-- ==== Sys2Proof/Laws/KeepsStrokes.lean ====
section
/-! SUPPORT. What the operations and rows of Machine/Strokes.lean keep. -/
set_option linter.unusedTactic false
set_option linter.unreachableTactic false
namespace Sys2Proof.Machine

theorem K.satcalEvent {s0 s : State} (h : Keeps s0 s) (c : Nat) : Keeps s0 (State.satcalEvent s c) := by
  unfold Sys2Proof.Machine.State.satcalEvent
  repeat' (first | with_reducible assumption | with_reducible exact fun h => ⟨h, rfl⟩ | intro _ | with_reducible exact Keeps.refl _ | with_reducible apply K.ite | with_reducible apply K.modQueue | with_reducible apply K.raiseCtx | split | dsimp only | with_reducible apply K.gen)
  all_goals simp_all

theorem K.saturation {s0 s : State} (h : Keeps s0 s) (a : Nat) (n : Nat) : Keeps s0 (State.saturation s a n) := by
  unfold Sys2Proof.Machine.State.saturation
  repeat' (first | with_reducible assumption | with_reducible exact fun h => ⟨h, rfl⟩ | intro _ | with_reducible exact Keeps.refl _ | with_reducible apply K.ite | with_reducible apply K.modArr | with_reducible apply K.emit | with_reducible apply K.satcalEvent | split | dsimp only | with_reducible apply K.gen)
  all_goals simp_all

theorem K.setJob {s0 s : State} (h : Keeps s0 s) (home : Nat) (j : Job) : Keeps s0 (State.setJob s home j) := by
  unfold Sys2Proof.Machine.State.setJob
  repeat' (first | with_reducible assumption | with_reducible exact fun h => ⟨h, rfl⟩ | intro _ | with_reducible exact Keeps.refl _ | with_reducible apply K.ite | with_reducible apply K.modArr | split | dsimp only | with_reducible apply K.gen)
  all_goals simp_all

theorem K.finishJob {s0 s : State} (h : Keeps s0 s) (home : Nat) (j : Job) : Keeps s0 (State.finishJob s home j) := by
  unfold Sys2Proof.Machine.State.finishJob
  repeat' (first | with_reducible assumption | with_reducible exact fun h => ⟨h, rfl⟩ | intro _ | with_reducible exact Keeps.refl _ | with_reducible apply K.ite | with_reducible apply K.modArr | with_reducible apply K.modCrew | with_reducible apply K.putPart | split | dsimp only | with_reducible apply K.gen)
  all_goals simp_all

theorem K.putJob {s0 s : State} (h : Keeps s0 s) (home : Nat) (j : Job) : Keeps s0 (State.putJob s home j) := by
  unfold Sys2Proof.Machine.State.putJob
  repeat' (first | with_reducible assumption | with_reducible exact fun h => ⟨h, rfl⟩ | intro _ | with_reducible exact Keeps.refl _ | with_reducible apply K.ite | with_reducible apply K.complete | with_reducible apply K.setJob | with_reducible apply K.finishJob | split | dsimp only | with_reducible apply K.gen)
  all_goals simp_all

theorem K.combReserve {s0 s : State} (h : Keeps s0 s) (j : Job) : Keeps s0 (State.combReserve s j) := by
  unfold Sys2Proof.Machine.State.combReserve
  repeat' (first | with_reducible assumption | with_reducible exact fun h => ⟨h, rfl⟩ | intro _ | with_reducible exact Keeps.refl _ | with_reducible apply K.ite | with_reducible apply K.modCrew | split | dsimp only | with_reducible apply K.gen)
  all_goals simp_all

theorem K.skipZero {s0 : State} {a : Nat} : ∀ (n : Nat) (s : State) {t : State} {o : Option (Job × Req × List Nat)},
    State.skipZero a n s = (t, o) → Keeps s0 s → Keeps s0 t
  | 0, s, t, o, e, h => by cases e; exact h
  | n + 1, s, t, o, e, h => by
    unfold State.skipZero at e
    split at e
    · cases e; exact h
    · split at e
      · cases e; exact h
      · dsimp only at e
        split at e
        · cases e; exact h
        · split at e
          · exact K.skipZero n _ e (K.putJob (K.combReserve h _) _ _)
          · cases e; exact h

theorem K.startShot {s0 s : State} (h : Keeps s0 s) (a : Nat) (home : Nat) (r : CmdRef) (vec : Nat) (split : Nat) (q : Req) (warm : Bool) (codes : List Nat) (chk : List F32) : Keeps s0 (State.startShot s a home r vec split q warm codes chk) := by
  unfold Sys2Proof.Machine.State.startShot
  repeat' (first | with_reducible assumption | with_reducible exact fun h => ⟨h, rfl⟩ | intro _ | with_reducible exact Keeps.refl _ | with_reducible apply K.ite | with_reducible apply K.modArr | with_reducible apply K.noteKEff | split | dsimp only | with_reducible apply K.gen)
  all_goals simp_all

theorem K.strokeNow {s0 s : State} (h : Keeps s0 s) (a : Nat) (j : Job) (q : Req) (xs : List Nat) : Keeps s0 (State.strokeNow s a j q xs) := by
  unfold Sys2Proof.Machine.State.strokeNow
  repeat' (first | with_reducible assumption | with_reducible exact fun h => ⟨h, rfl⟩ | intro _ | with_reducible exact Keeps.refl _ | with_reducible apply K.ite | with_reducible apply K.setJob | with_reducible apply K.combReserve | with_reducible apply K.startShot | split | dsimp only | with_reducible apply K.gen)
  all_goals simp_all

theorem K.execStroke {s0 s : State} (h : Keeps s0 s) (crew : Fin 256) (slot : Fin 17) : KeepsO s0 (execStroke crew slot s) := by
  unfold Sys2Proof.Machine.execStroke
  repeat' (first | with_reducible exact KeepsO.fault _ _ | with_reducible apply KeepsO.next | with_reducible apply KeepsO.ite | with_reducible assumption | with_reducible exact fun h => ⟨h, rfl⟩ | intro _ | with_reducible exact Keeps.refl _ | with_reducible apply K.ite | with_reducible apply K.settle | with_reducible refine K.skipZero _ _ (by with_reducible assumption) ?_ | with_reducible apply K.strokeNow | split | dsimp only | with_reducible apply K.gen)
  all_goals simp_all

theorem K.startReplay {s0 s : State} (h : Keeps s0 s) (a : Nat) (p : Replay) : Keeps s0 (State.startReplay s a p) := by
  unfold Sys2Proof.Machine.State.startReplay
  repeat' (first | with_reducible assumption | with_reducible exact fun h => ⟨h, rfl⟩ | intro _ | with_reducible exact Keeps.refl _ | with_reducible apply K.ite | with_reducible apply K.modArr | with_reducible apply K.putJob | with_reducible apply K.startShot | split | dsimp only | with_reducible apply K.gen)
  all_goals simp_all

theorem K.execFoldReplay {s0 s : State} (h : Keeps s0 s) (crew : Fin 256) (slot : Fin 17) : KeepsO s0 (execFoldReplay crew slot s) := by
  unfold Sys2Proof.Machine.execFoldReplay
  repeat' (first | with_reducible exact KeepsO.fault _ _ | with_reducible apply KeepsO.next | with_reducible apply KeepsO.ite | with_reducible assumption | with_reducible exact fun h => ⟨h, rfl⟩ | intro _ | with_reducible exact Keeps.refl _ | with_reducible apply K.ite | with_reducible apply K.settle | with_reducible apply K.startReplay | split | dsimp only | with_reducible apply K.gen)
  all_goals simp_all

theorem K.execCheckReplay {s0 s : State} (h : Keeps s0 s) (crew : Fin 256) (slot : Fin 17) : KeepsO s0 (execCheckReplay crew slot s) := by
  unfold Sys2Proof.Machine.execCheckReplay
  repeat' (first | with_reducible exact KeepsO.fault _ _ | with_reducible apply KeepsO.next | with_reducible apply KeepsO.ite | with_reducible assumption | with_reducible exact fun h => ⟨h, rfl⟩ | intro _ | with_reducible exact Keeps.refl _ | with_reducible apply K.ite | with_reducible apply K.modCrew | with_reducible apply K.startReplay | split | dsimp only | with_reducible apply K.gen)
  all_goals simp_all

theorem K.askFold {s0 s : State} (h : Keeps s0 s) (sh : Shot) (j : Job) : Keeps s0 (State.askFold s sh j) := by
  unfold Sys2Proof.Machine.State.askFold
  repeat' (first | with_reducible assumption | with_reducible exact fun h => ⟨h, rfl⟩ | intro _ | with_reducible exact Keeps.refl _ | with_reducible apply K.ite | with_reducible apply K.modArr | with_reducible apply K.updCmd | with_reducible apply K.updRun | with_reducible apply K.setJob | split | dsimp only | with_reducible apply K.gen)
  all_goals simp_all

theorem K.askCheck {s0 s : State} (h : Keeps s0 s) (sh : Shot) (j : Job) (chk : List F32) : Keeps s0 (State.askCheck s sh j chk) := by
  unfold Sys2Proof.Machine.State.askCheck
  repeat' (first | with_reducible assumption | with_reducible exact fun h => ⟨h, rfl⟩ | intro _ | with_reducible exact Keeps.refl _ | with_reducible apply K.ite | with_reducible apply K.modArr | with_reducible apply K.updCmd | with_reducible apply K.updRun | split | dsimp only | with_reducible apply K.gen)
  all_goals simp_all

theorem K.checkFailed {s0 s : State} (h : Keeps s0 s) (a : Nat) (sh : Shot) (chk : List F32) : Keeps s0 (State.checkFailed s a sh chk) := by
  unfold Sys2Proof.Machine.State.checkFailed
  repeat' (first | with_reducible assumption | with_reducible exact fun h => ⟨h, rfl⟩ | intro _ | with_reducible exact Keeps.refl _ | with_reducible apply K.ite | with_reducible apply K.modCrew | with_reducible apply K.emit | with_reducible apply K.failCmd | with_reducible apply K.urgentCensus | split | dsimp only | with_reducible apply K.gen)
  all_goals simp_all

theorem K.acceptStroke {s0 s : State} (h : Keeps s0 s) (a : Nat) (sh : Shot) (j : Job) (cols : List Int) (terms : List (Nat × Rat)) (sat : Bool) : Keeps s0 (State.acceptStroke s a sh j cols terms sat) := by
  unfold Sys2Proof.Machine.State.acceptStroke
  repeat' (first | with_reducible assumption | with_reducible exact fun h => ⟨h, rfl⟩ | intro _ | with_reducible exact Keeps.refl _ | with_reducible apply K.ite | with_reducible apply K.emit | with_reducible apply K.updCmd | with_reducible apply K.updRun | with_reducible apply K.putJob | split | dsimp only | with_reducible apply K.gen)
  all_goals simp_all

theorem K.strokeOutcome {s0 s : State} (h : Keeps s0 s) (a : Nat) (sh : Shot) (raw : List Nat) : Keeps s0 (State.strokeOutcome s a sh raw) := by
  unfold Sys2Proof.Machine.State.strokeOutcome
  repeat' (first | with_reducible assumption | with_reducible exact fun h => ⟨h, rfl⟩ | intro _ | with_reducible exact Keeps.refl _ | with_reducible apply K.ite | with_reducible apply K.askFold | with_reducible apply K.askCheck | with_reducible apply K.checkFailed | with_reducible apply K.acceptStroke | split | dsimp only | with_reducible apply K.gen)
  all_goals simp_all

theorem K.scanEnd {s0 s : State} (h : Keeps s0 s) (a : Nat) (sh : Shot) (dev : List Int) (dup : Option Nat) : Keeps s0 (State.scanEnd s a sh dev dup) := by
  unfold Sys2Proof.Machine.State.scanEnd
  repeat' (first | with_reducible assumption | with_reducible exact fun h => ⟨h, rfl⟩ | intro _ | with_reducible exact Keeps.refl _ | with_reducible apply K.ite | with_reducible apply K.modArr | with_reducible apply K.assemblyError | with_reducible apply K.saturation | with_reducible apply K.strokeOutcome | split | dsimp only | with_reducible apply K.gen)
  all_goals simp_all

theorem K.execStrokeScanEnd {s0 s : State} (h : Keeps s0 s) (crew : Fin 256) (slot : Fin 17) (dev : List Int) (dup : Option Nat) : KeepsO s0 (execStrokeScanEnd crew slot dev dup s) := by
  unfold Sys2Proof.Machine.execStrokeScanEnd
  repeat' (first | with_reducible exact KeepsO.fault _ _ | with_reducible apply KeepsO.next | with_reducible apply KeepsO.ite | with_reducible assumption | with_reducible exact fun h => ⟨h, rfl⟩ | intro _ | with_reducible exact Keeps.refl _ | with_reducible apply K.ite | with_reducible apply K.settle | with_reducible apply K.scanEnd | split | dsimp only | with_reducible apply K.gen)
  all_goals simp_all

theorem K.keepWarm {s0 s : State} (h : Keeps s0 s) (a : Nat) (w : List (Req × List Nat) × BitVec 16) : Keeps s0 (State.keepWarm s a w) := by
  unfold Sys2Proof.Machine.State.keepWarm
  repeat' (first | with_reducible assumption | with_reducible exact fun h => ⟨h, rfl⟩ | intro _ | with_reducible exact Keeps.refl _ | with_reducible apply K.ite | with_reducible apply K.modArr | with_reducible apply K.startShot | split | dsimp only | with_reducible apply K.gen)
  all_goals simp_all

theorem K.execKeepWarmStroke {s0 s : State} (h : Keeps s0 s) (crew : Fin 256) (slot : Fin 17) : KeepsO s0 (execKeepWarmStroke crew slot s) := by
  unfold Sys2Proof.Machine.execKeepWarmStroke
  repeat' (first | with_reducible exact KeepsO.fault _ _ | with_reducible apply KeepsO.next | with_reducible apply KeepsO.ite | with_reducible assumption | with_reducible exact fun h => ⟨h, rfl⟩ | intro _ | with_reducible exact Keeps.refl _ | with_reducible apply K.ite | with_reducible apply K.keepWarm | split | dsimp only | with_reducible apply K.gen)
  all_goals simp_all

theorem K.execSineTestStroke {s0 s : State} (h : Keeps s0 s) (crew : Fin 256) (dev : List Int) : KeepsO s0 (execSineTestStroke crew dev s) := by
  unfold Sys2Proof.Machine.execSineTestStroke
  repeat' (first | with_reducible exact KeepsO.fault _ _ | with_reducible apply KeepsO.next | with_reducible apply KeepsO.ite | with_reducible assumption | with_reducible exact fun h => ⟨h, rfl⟩ | intro _ | with_reducible exact Keeps.refl _ | with_reducible apply K.ite | with_reducible apply K.modCrew | split | dsimp only | with_reducible apply K.gen)
  all_goals simp_all

end Sys2Proof.Machine
end

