theorem exec_strokeScanEnd_cons {s : State} {k : Fin 256} {m : Fin 17} {dev : List Int} (hd : dev.length = 576) {sh : Shot}
    {rest : List Shot} (h : (s.arr (arrIdx k.val m.val)).shots = sh :: rest) (dup : Option Nat) :
    exec (.strokeScanEnd k m dev dup) s = .next (s.scanEnd (arrIdx k.val m.val) sh dev dup).settle := by
  show execStrokeScanEnd k m dev dup s = _
  simp only [execStrokeScanEnd, hd, h, ne_eq, not_true_eq_false, if_false]

/-- The oldest stroke leaves its array. -/
def Arr.popShot (x : Arr) : Arr := { x with shots := x.shots.drop 1 }

theorem State.scanEnd_warm (s : State) (a : Nat) {sh : Shot} (dev : List Int) (dup : Option Nat) (h : sh.warm = true) :
    ∃ f : Arr → Arr, (∀ x, Arr.Tracked x.popShot (f x)) ∧ s.scanEnd a sh dev dup = s.modArr a f := by
  unfold State.scanEnd
  dsimp only
  rw [if_pos h]
  exact ⟨_, fun x => Arr.tracked_track _ _ _ _ _ x.popShot, rfl⟩

/-- The scan of a command's stroke has been taken: the stroke has left its array, tracking has its reads, and its saturation is
counted. -/
structure Scans (s u : State) (a n : Nat) : Prop where
  aside : Aside s u
  seq : s.sig.seq ≤ u.sig.seq
  others : ∀ b, b ≠ a → u.arr b = s.arr b
  own : u.arr a = { s.arr a with
    shots := (s.arr a).shots.drop 1, ptr := (u.arr a).ptr, win := (u.arr a).win, wins := (u.arr a).wins
    lmseSum := (u.arr a).lmseSum, lmseCount := (u.arr a).lmseCount, cols := (u.arr a).cols, fits := (u.arr a).fits
    satStrokes := if n = 0 then (s.arr a).satStrokes else word (satAdd 32 (s.arr a).satStrokes.toNat 1)
    satCols := (u.arr a).satCols, satHist := (u.arr a).satHist, satCal := (u.arr a).satCal, satArmed := (u.arr a).satArmed }

theorem CountsSat.scans {s u : State} {a n : Nat} {f : Arr → Arr} (hf : ∀ x, Arr.Tracked x.popShot (f x))
    (h : CountsSat (s.modArr a f) u a n) : Scans s u a n := by
  refine ⟨(Aside.modArr s a f).trans h.aside, h.seq, fun b hb => (h.others b hb).trans (State.arr_modArr_other _ _ _ _ hb), ?_⟩
  have own := h.own
  rw [State.arr_modArr_same, (hf (s.arr a)).rest] at own
  rw [own]
  dsimp only [Arr.countSat, Arr.popShot]

/-- The end of the scan of a command's stroke: its outcome, or the mismatch of the duplicated arithmetic (R223). -/
theorem State.scanEnd_cold (s : State) (a : Nat) {sh : Shot} (dev : List Int) (h : sh.warm = false) :
    ∃ u, Scans s u a (saturated (s.rawCodes a sh dev)) ∧ s.scanEnd a sh dev none = u.strokeOutcome a sh (s.rawCodes a sh dev)
      ∧ ∀ col j, u.job? sh.home sh.ref sh.vec sh.split = some j → s.scanEnd a sh dev (some col)
        = u.assemblyError sh.ref (a / 17) ⟨BitVec.ofNat 16 (0x8000 + a / 17), BitVec.ofNat 64 col⟩ := by
  have cold : ¬ sh.warm = true := by simp [h]
  have counts (f : Arr → Arr) := (s.modArr a f).saturation_counts a (saturated (s.rawCodes a sh dev))
  unfold State.scanEnd
  dsimp only
  simp only [if_neg cold]
  refine ⟨_, ?_, rfl, fun col j hj => by rw [hj]⟩
  exact (counts _).scans fun x => Arr.tracked_track _ _ _ _ _ x.popShot

namespace Scans
variable {s u : State} {a n : Nat} (h : Scans s u a n)
include h
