-- ==== Sys2Proof/WellFormed.lean ====
section
/-! DEFINITION. Which instruction terms stand for a word of the hardware. Every register number, immediate and jump field
of the right width is legal in every position (spec/30_encoding.md R57), and the widths are in the types (R157); the one
thing a term can get wrong is a reserved row's opcode. -/

namespace Sys2Proof

/-- The term's fields are ones its row of spec/opcode_table.json admits. -/
def Instr.wellFormed : Instr → Bool
  | .add _ _ _ => true
  | .sub _ _ _ => true
  | .and _ _ _ => true
  | .or _ _ _ => true
  | .slt _ _ _ => true
  | .addi _ _ _ => true
  | .lw _ _ _ => true
  | .sw _ _ _ => true
  | .beq _ _ _ => true
  | .jump _ => true
  | .rsvd101x opcode _ => opcode.extractLsb' 1 3 == 0b101#3
  | .rsvd11xx opcode _ => opcode.extractLsb' 2 2 == 0b11#2

end Sys2Proof
end

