/-- After a word is stored at `a`: a load at `a` gives it back, a load at `a + 1` gives its low byte and the cell after,
a load at `a - 1` gives the cell before and its high byte, at every `a` modulo 32 (R34, R45). -/
def Obligations.StoredWordSeenByOverlappingLoads : Prop :=
  ∀ (s : State) (a v : Word),
    (s.storeWord a v).loadWord a = v ∧
    (s.storeWord a v).loadWord (a + 1) = v.extractLsb' 0 8 ++ s.dataByte ((a.toNat + 2) % 32) ∧
    (s.storeWord a v).loadWord (a - 1) = s.dataByte ((a.toNat + 31) % 32) ++ v.extractLsb' 8 8

/-! ## The clock -/

/-- One tracker: it keeps the new level; it fires exactly on a change from 0 to 1; a repeated level changes nothing and does
not fire; and over the levels 0,0,1,1,0,1 it fires at the 3rd and 6th, whatever it last saw before a low level (R71). -/
def Obligations.TrackerFiresOnRisingEdgeOnly : Prop :=
  (∀ (t : Tracker) (level : Bool),
    (t.onClock level).current = level ∧
    (level ≠ t.current → (t.onClock level).previous = t.current) ∧
    (t.fires level = true ↔ t.current = false ∧ level = true) ∧
    (t.onClock level).onClock level = t.onClock level ∧ (t.onClock level).fires level = false) ∧
  ∀ t : Tracker, t.current = false →
    let t1 := t.onClock false
    let t2 := t1.onClock false
    let t3 := t2.onClock true
    let t4 := t3.onClock true
    let t5 := t4.onClock false
    [t.fires false, t1.fires false, t2.fires true, t3.fires true, t4.fires false, t5.fires true]
      = [false, false, true, false, false, true]

/-- Register write, register by register: after any clock level, with any trackers, register `r` holds `wb_data` exactly when
its own tracker fires, `reg_write` is set and `dst` is `r`; else it holds its old value. The signals are those settled
before the level (R14, R15). -/
def Obligations.RegisterWriteNeedsItsOwnEdge : Prop :=
  ∀ (level : Bool) (s : State), ∃ g t, settle s = .ok g ∧ clockLevel level s = .next t ∧
    g.read1 = s.readReg g.rs ∧ g.read2 = s.readReg g.rt ∧
    ∀ r : RegNum, t.readReg r =
      if (s.clocks.regs.get r.toFin).current = false ∧ level = true ∧ g.control.regWrite = true ∧ g.dst = r
        then g.wbData else s.readReg r

/-- Memory write, cell by cell: after any clock level, with any trackers, data cell `i` takes a byte of `x[rt]` exactly when
its own tracker fires, `mem_write` is set and `i` is the address or the next one modulo 32; the instruction memory never
changes (R33, R87; the tied-off write enable of the instruction memory is the spec's decision D13, log 10). -/
def Obligations.CellWriteNeedsItsOwnEdge : Prop :=
  ∀ (level : Bool) (s : State), ∃ g t, settle s = .ok g ∧ clockLevel level s = .next t ∧
    g.read2 = s.readReg g.rt ∧ t.imem = s.imem ∧
    ∀ i : Fin 32, t.dataByte i.val =
      if (s.clocks.dmem.get i).current = false ∧ level = true ∧ g.control.memWrite = true then
        if i.val = g.aluResult.toNat % 32 then g.read2.extractLsb' 8 8
        else if i.val = (g.aluResult.toNat + 1) % 32 then g.read2.extractLsb' 0 8
        else s.dataByte i.val
      else s.dataByte i.val

/-- The program counter takes `next_pc` at every rising edge of its own tracker, with no enable and no hold (R17, R88). -/
def Obligations.PcLoadsAtEveryRisingEdge : Prop :=
  ∀ (level : Bool) (s : State), ∃ g t, settle s = .ok g ∧ clockLevel level s = .next t ∧
    t.pc = if s.clocks.pc.current = false ∧ level = true then g.nextPc else s.pc

/-- A falling edge or a constant level changes no register, no cell and not the program counter, and the combinational
signals stay those of the state (R182). -/
def Obligations.LevelsWithoutRisingEdgeHoldState : Prop :=
  ∀ (s : State) (tr : Tracker) (level : Bool), s.LockStep tr → ¬ (tr.current = false ∧ level = true) →
    ∃ t, clockLevel level s = .next t ∧ t.SameArchitecture s ∧ t.LockStep (tr.onClock level) ∧ settle t = settle s

/-- Trackers that start in step stay in step, over every sequence of clock levels, and end having seen the last level (R72). -/
def Obligations.TrackersStayInStep : Prop :=
  ∀ (levels : List Bool) (s : State) (tr : Tracker), s.LockStep tr →
    ∃ t, clockLevels levels s = .next t ∧ t.LockStep (levels.foldl Tracker.onClock tr) ∧
      (levels.foldl Tracker.onClock tr).current = (levels.getLast?).getD tr.current

/-! ## Refinement -/

/-- The function of one cycle, computed by the blocks and multiplexers from the control word, is the meaning of the fetched
instruction, in every state (R98 against R110 to R145). -/
def Obligations.CycleIsMeaningOfFetchedInstruction : Prop :=
  ∀ s : State, cycle s = exec (decodeWord s.fetchWord) s

/-- A low level and then a high one, each of the 81 elements deciding for itself, is one step, whatever the trackers held
before (R72, R183; that a step is this period is log 3). -/
def Obligations.LowThenHighLevelIsOneStep : Prop :=
  ∀ s : State, s.MemoriesCanonical → clockLevels [false, true] s = step s

/-- Over any sequence of clock levels, from trackers in step, the number of instructions executed is the number of rising
edges: the state reached is that of so many steps (R183, R184). -/
def Obligations.InstructionsExecutedEqualRisingEdges : Prop :=
  ∀ (levels : List Bool) (s : State) (tr : Tracker), s.MemoriesCanonical → s.LockStep tr →
    ∃ t u, clockLevels levels s = .next t ∧ runEdges (risingEdges tr.current levels) s = .next u ∧ t.SameArchitecture u

/-! ## Invariants and rules of the whole machine -/

/-- Every step keeps both memories in their canonical form (the model's invariant; the cells are those of R30). -/
def Obligations.StepKeepsMemoriesCanonical : Prop :=
  ∀ s t : State, s.MemoriesCanonical → step s = .next t → t.MemoriesCanonical

/-- Every step keeps an even program counter even, an odd one stays odd until a JUMP, and a JUMP makes it even (R18). -/
def Obligations.StepKeepsPcParityUntilJump : Prop :=
  ∀ s t : State, step s = .next t →
    (∀ f, s.fetchInstr = .jump f → t.PcEven) ∧ ((∀ f, s.fetchInstr ≠ .jump f) → (t.PcEven ↔ s.PcEven))

/-- The reset state, and the launch state of any program and data with an even pc, meet the invariants (R26, R171; the reset
values are the spec's decision D3, log 1). -/
def Obligations.LaunchStatesMeetInvariants : Prop :=
  State.reset.MemoriesCanonical ∧ State.reset.PcEven ∧ State.reset.LockStep ⟨false, false⟩ ∧
  ∀ init : Init, (State.launch init).MemoriesCanonical ∧ (State.launch init).LockStep ⟨false, false⟩ ∧
    ((State.launch init).PcEven ↔ init.pc.toNat % 2 = 0)

/-- The instruction memory is constant during a run of any length, whatever the program stores (R23, R42). -/
def Obligations.RunNeverChangesInstructionMemory : Prop :=
  ∀ (k : Nat) (s : State), ∃ t, runEdges k s = .next t ∧ t.imem = s.imem

/-- At most one register changes in a step (R14). -/
def Obligations.StepChangesAtMostOneRegister : Prop :=
  ∀ s t : State, step s = .next t → ∃ r : RegNum, ∀ q : RegNum, q ≠ r → t.readReg q = s.readReg q

/-- Nothing but SW changes the data memory, and it changes only the two cells its address names (R24). -/
def Obligations.OnlySwChangesDataMemory : Prop :=
  ∀ (s t : State) (i : Nat), step s = .next t → t.dataByte i ≠ s.dataByte i →
    ∃ rt rs imm4, s.fetchInstr = .sw rt rs imm4 ∧
      (i = (dataAddress rs imm4 s).toNat % 32 ∨ i = ((dataAddress rs imm4 s).toNat + 1) % 32)

/-- BEQ with equal registers and JUMP are the only instructions that make the program counter take a value other than
`pc + 2` (R17, R137). -/
def Obligations.OnlyTakenBranchOrJumpLeavesSequence : Prop :=
  ∀ s t : State, step s = .next t → t.pc.toNat ≠ (s.pc.toNat + 2) % 65536 →
    (∃ rs rt imm4, s.fetchInstr = .beq rs rt imm4 ∧ s.readReg rs = s.readReg rt) ∨ ∃ f, s.fetchInstr = .jump f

================

# What you need to do
Find the line with "with_reducible apply K.keepWarm" in the material above. Reproduce it and each line after it up to and including the line with "unfold Sys2Proof.Machine.execSineTestStroke".

# Answer for this exercise
  repeat' (first | with_reducible exact KeepsO.fault _ _ | with_reducible apply KeepsO.next | with_reducible apply KeepsO.ite | with_reducible assumption | with_reducible exact fun h => ⟨h, rfl⟩ | intro _ | with_reducible exact Keeps.refl _ | with_reducible apply K.ite | with_reducible apply K.keepWarm | split | dsimp only | with_reducible apply K.gen)
  all_goals simp_all

theorem K.execSineTestStroke {s0 s : State} (h : Keeps s0 s) (crew : Fin 256) (dev : List Int) : KeepsO s0 (execSineTestStroke crew dev s) := by
  unfold Sys2Proof.Machine.execSineTestStroke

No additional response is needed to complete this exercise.